Another way to see it is that we are trying to cover as many indices as possible using disjoint intervals, where every interval has “non-negative total mass” in terms of the array values.

The constraint $n \le 2 \cdot 10^5$ immediately rules out any solution that tries to enumerate segments or subsets explicitly. Even $O(n^2)$ constructions of intervals are already borderline, since there are $O(n^2)$ possible segments, and checking sums naively would push us to $O(n^3)$.

A subtle issue appears when there are many small negative values scattered between positives. A naive greedy that always takes the longest non-negative segment starting at each position can fail, because extending a segment might turn a slightly positive interval into a negative one, even though splitting it into multiple smaller valid segments yields a better total covered length.

For example, consider an array like:

[2, -1, 2, -1, 2]

The whole array has sum $4$, so it is valid as a single segment of length 5. However, a local strategy might instead pick shorter segments depending on prefix fluctuations. In other cases, merging too aggressively loses flexibility to place more segments later.

The core difficulty is that segment decisions are not independent: choosing a segment changes what remains available, but also changes whether future segments can be formed.

Approaches

A brute-force approach would try to generate every possible set of disjoint segments and check whether each segment has non-negative sum.
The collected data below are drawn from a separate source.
-- ==== Sys2Proof/Machine/Queues.lean ====
section
/-! DEFINITION. The command queues (chapter 12): acceptance of a packet (Table 12.12), its execution or residency, stamping and
forwarding in a pair (R386, R387), fetching, and the registers of the queues and of the management SPI port. -/

namespace Sys2Proof.Machine

/-! ### Acceptance (Table 12.12) -/

/-- Steps 1 and 2. -/
def frameCheck (q : Nat) (h : Hdr) : Check :=
  failIf (h.version != 1 || decide (h.length < 6)) stBadLength 1 <|> failIf (decide (q < 9) && decide (16384 < h.length)) stBadLength

/-- R338: the sequence lies in the window after the last authenticated command. -/
def inWindow (last : Option (BitVec 32)) (seq : Nat) : Bool :=
  last.all fun v => between 1 (BitVec.ofNat 32 seq - v).toNat (2 ^ 31 - 1)

/-- The commands that queue 9 takes without a MAC while the slot bound to it is not valid (R436). -/
def recoversPort (q : Params) : Bool :=
  match q with
  | .keyWrite _ | .queueAuth _ | .tamperSet _ => true
  | _ => false

/-- Steps 3 to 5: the MAC is the one that R337 gives under the key bound. Queue 9 keeps its way of recovery while its slot is
not valid (R436). -/
def State.authCheck (s : State) (q : Nat) (h : Hdr) (p : Params) : Check :=
  match (s.queue q).macSlot, h.mac with
  | none, none => none
  | some i, none => failIf (!(q == 9 && !s.slotValid i && recoversPort p)) stBadMac
  | none, some _ => some (stKeyAbsent, 0)
  | some i, some m =>
    s.useSlot 0 i <|> failIf (m != macOf (s.slot i).key q h p) stBadMac <|> failIf (!inWindow (s.queue q).macSeq h.seq) stReplay

/-- An authenticated command that passed its window moves the stored sequence (R338). -/
def State.noteSeq (s : State) (q : Nat) (h : Hdr) : State :=
  if h.mac.isSome then s.setQueue q { s.queue q with macSeq := some (BitVec.ofNat 32 h.seq) } else s

/-- Step 6 (R347, R353). -/
def State.opcodeCheck (s : State) (q : Nat) (p : Params) : Check :=
  failIf (!knownOp p || (keyPrivileged p && !(q == 9 || (q == 8 && Config.keyWe s.now)))) stBadOpcode

/-- A descriptor that its queue accepts (R335, R478). -/
def indirectOk (q : Nat) (i : Indirect) : Bool :=
  q != 9 && i.rsvd == 0 && i.bytes % 4 == 0 && between 4 i.bytes 262116 && (q != 8 || decide (i.addr + i.bytes ≤ 1048576))

/-- Step 7 (R44, R46, R52, R335). -/
def State.headerCheck (s : State) (q : Nat) (h : Hdr) (p : Params) : Check :=
  let col := (rowOf p).sched
  failIf (h.rsvd != 0 || !h.indirect.all (indirectOk q) || (h.sched && (col == .no || (col == .frame && h.line != 1) ||
    !((s.raster? h.raster).any fun r => between 1 h.line r.desc.totalLines)))) stBadParam

/-- Until stage 5 ends, self-test and training hold the blocks (R504). -/
def State.startingUp (s : State) : Bool :=
  s.sys.stage == .s1 || s.sys.stage == .s2 || s.sys.stage == .s3 || s.sys.stage == .s4 || s.sys.stage == .s5

/-- A result descriptor that its queue accepts (R350, R351, R478). -/
def resOk (q : Nat) (r : Res) : Bool :=
  r.rsvd == 0 && r.bytes % 4 == 0 && between 4 r.bytes 1048576 &&
  (if q = 9 then r.addr == 0 && decide (r.bytes ≤ 720) else if q = 8 then decide (r.addr + r.bytes ≤ 1048576) else true)

/-- The first part of step 8: mode, Parameter Store recall, start-up, a MATE, LENGTH and the result descriptor. -/
def State.modeCheck (s : State) (q : Nat) (pk : Packet) : Check :=
  let row := rowOf pk.params
  failIf (!permitted row.perm s.sys.mode q || (s.bootRom && !bootServes pk.params)) stNotInMode
  <|> failIf (s.sys.nvRecalling && usesStore pk.params) stNvRecalling
  <|> failIf (row.perm.config && s.startingUp) stBusy 7
  <|> failIf (s.isMate && row.pair == .s) stBusy 3
  <|> failIf (!lengthOk pk) stBadLength
  <|> failIf (!(resOf pk.params).all (resOk q)) stBadParam

/-! ### Execution -/

/-- A command as it runs: the record that its replies and its job are made from. -/
def runOf (q : Nat) (pk : Packet) : Job :=
  { id := 0, kind := .event, queue := q, seq := pk.hdr.seq, tag := pk.hdr.tag, early := pk.hdr.earlyAck, hdr := pk.hdr, params := pk.params }

def ctxOf (j : Job) : Ctx := ⟨j.queue, j.hdr⟩

/-- A result that does not fit its descriptor fails the command (R350). -/
def roomCheck (r : Res) (bs : List Byte) : Check := failIf (decide (r.bytes < bs.length)) stBadParam (min 0xFFFF (ceilDiv bs.length 16))

/-- The failure that an answer carries. -/
def ansCheck : Ans → Check
  | .fail st d => some (st, d)
  | .result _ r bs => roomCheck r bs
  | .later _ _ _ _ (some (r, bs)) => roomCheck r bs
  | _ => none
Even if we restrict ourselves to valid segments only, there are $O(n^2)$ candidates, and selecting disjoint subsets among them leads to exponential complexity. This is completely infeasible.

We need to recognize that the condition “segment sum is non-negative” interacts nicely with prefix sums. If we define prefix sums $p[i]$, then any segment $[l, r]$ is valid if $p[r] \ge p[l-1]$. This turns every valid segment into a relation between two prefix indices where the right endpoint has a prefix value not smaller than the left endpoint.
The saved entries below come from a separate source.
-- ==== Sys2Proof/Machine/Timing.lean ====
section
/-! DEFINITION. What a timing generator's line start does (R33), the order of an output frame start (R22), relations and extensions of
output rasters (R40, R41), and the actions due at a position (R28, R52). -/

namespace Sys2Proof.Machine

/-! ### Actions due at a position -/

/-- Actions bound to the frame start of an engine task, not to a raster line. -/
def eoBound : Params → Bool
  | .kernelUpdate _ | .engineMigrate _ => true
  | _ => false

/-- The job waits for a line start of raster `r`. -/
def waitsOn (r : Nat) (j : Job) : Bool :=
  j.raster == r && j.committed && (j.kind == .apply || j.kind == .exec) && !eoBound j.params

/-- The position has passed: a line that a STEP cut (R36), or a stamp that reached a MATE late. -/
def duePast (r f line : Nat) (j : Job) : Bool :=
  waitsOn r j && j.frame.any fun x => decide (x < f) || (x == f && decide (j.line < line))

/-- The position is this line start; a command bound to the next frame start has its position at line 1. -/
def dueHere (r f line : Nat) (j : Job) : Bool :=
  waitsOn r j && (match j.frame with
    | some x => x == f && j.line == line
    | none => line == 1)

def isStcSet : Params → Bool
  | .stcSet _ => true
  | _ => false

def isRasterSet : Params → Bool
  | .rasterSet _ => true
  | _ => false

def isRecall : Params → Bool
  | .presetRecall _ => true
  | _ => false

/-- The scheduled wake request of R355: a SYS_MODE that became resident in Quiet. -/
def State.wakeRequest (s : State) (j : Job) : Bool := s.sys.mode == .quiet && isWakeRequest j

/-- An action that falls due in Quiet: it gives back what it held, and completes CANCELLED after the wake (R513). -/
def State.park (s : State) (j : Job) : State := (releaseOf j s).setJob { j with kind := .parked }

/-- A job at its line, if it still waits there. -/
def State.runJob (s : State) (r id : Nat) : State :=
  match s.jobs.find? fun j => j.id == id with
  | none => s
  | some j =>
    if !waitsOn r j then s
    else if s.sys.quiet != .awake && !s.wakeRequest j then s.park j
    else if j.kind = .exec then
      match j.params with
      | .sysRestart _ => if s.pair.role = Role.mate then s.takeOver j else applyHandover j s
      | _ => s.execute j
    else applyOf j s

/-- The first job in residency order that a test picks and that has not run, again and again: of the jobs that became resident since, those of identifier
`from_` on, only the records of a recall that ran (R28, R158). -/
def State.runNext (r : Nat) (f : Job → Bool) (from_ : Nat) : Nat → List Nat → State → State
  | 0, _, s => s
  | n + 1, ran, s =>
    let mine (j : Job) : Bool := decide (j.id < from_) || (j.silent && j.aux.head?.any ran.contains)
    match firstPlaced (s.jobs.filter fun j => f j && !ran.contains j.id && mine j) with
    | none => s
    | some j => State.runNext r f from_ n (j.id :: ran) (s.runJob r j.id)

/-- The jobs that a test picks, in residency order, the records of a recall in its place; a preset holds at most 2,050 of them (R156). -/
def State.runThese (s : State) (r : Nat) (f : Job → Bool) : State :=
  s.runNext r f s.nextJob (s.jobs.length + 2050) []

/-- The STC_SETs due where raster `r` stands, those of cut lines first: they come before the other actions, so that every timestamp
from the line on carries the new offset (R36, R49). -/
def State.runStc (s : State) (r : Nat) : State :=
  match s.raster? r with
  | none => s
  | some p => (s.runThese r fun j => isStcSet j.params && duePast r p.frame p.line j).runThese r fun j =>
      isStcSet j.params && dueHere r p.frame p.line j

/-- The actions due where raster `r` stands: those whose lines were cut first, then those of this line (R28, R36). -/
def State.runDue (s : State) (r : Nat) : State :=
  match s.raster? r with
  | none => s
  | some p => ((s.runStc r).runThese r (duePast r p.frame p.line)).runThese r (dueHere r p.frame p.line)

/-- A position that raster `r` reaches at this tick or has reached, though the row of that line start may still come. -/
def State.reached (s : State) (r f l : Nat) : Bool :=
  match s.raster? r with
  | none => false
  | some p => decide (p.lineT' f l ≤ (s.now : Int))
Now the key structural insight is that each segment contributes only its length, not its sum. That means if we fix a right endpoint $r$, and we want to end a segment there, we only care about choosing the earliest possible $l$ such that $p[l-1] \le p[r]$. Choosing an earlier $l$ always increases length, and it never hurts validity.

This turns the problem into a dynamic programming over prefix positions. At each position $r$, we decide whether we end a segment at $r$, and if we do, we want the longest valid segment ending there. The optimization reduces to repeatedly pairing each prefix value with the smallest previous prefix that does not exceed it.

To maintain this efficiently, we process prefix sums from left to right and maintain a data structure that stores the best DP value achievable for each prefix sum threshold. Since prefix sums are arbitrary integers, we compress and use a monotonic structure that behaves like a “best-so-far over prefix sums” map. This leads to a DP where each state is updated in amortized constant time using a monotonic stack-like structure.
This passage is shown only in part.